Data records
-------

-- ==== Sys2Proof/Tests/Witnesses.lean ====
section
/-! SUPPORT. For every obligation with hypotheses, concrete states and operands that meet them all, and one for
each clause at a boundary of its range. Configuration T throughout (two reads a poll, depth 64). -/

namespace Sys2Proof.Tests

open Sys2Proof Sys2Proof.Machine Sys2Proof.Claims

/-! ### Shapes used below -/

/-- Ready, live and stable. -/
theorem stateT_ready (l : List Word) : Ready (stateT l) ∧ Live (stateT l) ∧ Stable (stateT l) :=
  ⟨⟨rfl, rfl, rfl⟩, rfl, rfl, rfl⟩

/-- A long write of five bytes. -/
def lw5 : Descriptor := desc 0 0x29 (pld [0xAA, 0xBB, 0xCC, 0xDD, 0xEE])

/-- A read of five bytes with SET_MAX. -/
def grd5 : Descriptor := ⟨0, 0x04, pld [], rsp 5, 0b10⟩

/-- The answers to it. -/
def answers5 : ReadAnswers := ⟨0, 0, 0, 0, 2, 0, [(0, 0x44332211), (0, 0x77665555)], 2, 4⟩

/-- One `BTAEN` on the port. -/
def portT : State := { stateT [] with port := [.present (.hostOp 0x7#4 {}) [] []] }

/-! ### Encoding -/

theorem witness_HeaderOutsideFieldsZero :
    (¬ (configT.hdrDtPos ≤ 24 ∧ 24 < configT.hdrDtPos + 6) ∧ ¬ (configT.hdrVcPos ≤ 24 ∧ 24 < configT.hdrVcPos + 2) ∧
      ¬ (configT.hdrWclPos ≤ 24 ∧ 24 < configT.hdrWclPos + 8) ∧
      ¬ (configT.hdrWcmPos ≤ 24 ∧ 24 < configT.hdrWcmPos + 8)) ∧
    (configT.hdrDtPos = 0 ∧ configT.hdrVcPos = 6 ∧ configT.hdrWclPos = 8 ∧ configT.hdrWcmPos = 16) := by decide

theorem witness_PayloadWordLittleEndian :
    (3 < 4 ∧ 4 * 0 + 3 < [1#8, 2#8, 3#8, 4#8, 5#8].length) ∧
    (1 < 4 ∧ ¬ 4 * 1 + 1 < [1#8, 2#8, 3#8, 4#8, 5#8].length) := by decide

theorem witness_ByteCountSplitExact : ∃ n, n ≤ 65535 ∧ n % 256 = 255 ∧ n / 256 = 255 := ⟨65535, by decide⟩

/-! ### The checks before the first event -/

theorem witness_RefusalSetsOnlyItsMark :
    (stateT []).fault = none ∧ (Instr.reservedOp 5).wf = false ∧ (Instr.wait 6).wf = false ∧
    (Instr.gsw (desc 4 0x03 (pld []))).wf = false := by decide

theorem witness_OverlapFaults : ({ stateT [] with busy := true } : State).fault = none ∧
    Instr.init.wf = true ∧ (Instr.lw lw5).wf = true ∧ ({ stateT [] with busy := true } : State).busy = true := by
  decide

theorem witness_GateBeforeInit : State.reset.fault = none ∧ State.reset.busy = false ∧
    State.reset.initialized = false ∧ (Instr.grd grd5).wf = true ∧ Instr.grd grd5 ≠ .init := by
  refine ⟨rfl, rfl, rfl, rfl, by simp⟩

theorem witness_InvalidArgumentCauses_gsw : Ready (stateT []) ∧
    (Instr.gsw (desc 0 0x23 (pld [1, 2, 3]))).wf = true ∧
    InvalidCause configT (.gsw (desc 0 0x23 (pld [1, 2, 3]))) :=
  ⟨(stateT_ready []).1, rfl, fun h => absurd h.1 (by decide)⟩

theorem witness_InvalidArgumentCauses_dsw : Ready (stateT []) ∧
    (Instr.dsw (desc 0 0x05 (pld [1, 2]))).wf = true ∧ InvalidCause configT (.dsw (desc 0 0x05 (pld [1, 2]))) :=
  ⟨(stateT_ready []).1, rfl, fun h => absurd h.1 (by decide)⟩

-------

__Aim of the task__: Reproduce, exactly as they stand in the data above, the lines from the one that holds "(Instr.gsw (desc 0" to the one that holds "theorem witness_InvalidArgumentCauses_dsw : Ready", inclusive.

__Output of the task__:
    (Instr.gsw (desc 0 0x23 (pld [1, 2, 3]))).wf = true ∧
    InvalidCause configT (.gsw (desc 0 0x23 (pld [1, 2, 3]))) :=
  ⟨(stateT_ready []).1, rfl, fun h => absurd h.1 (by decide)⟩

theorem witness_InvalidArgumentCauses_dsw : Ready (stateT []) ∧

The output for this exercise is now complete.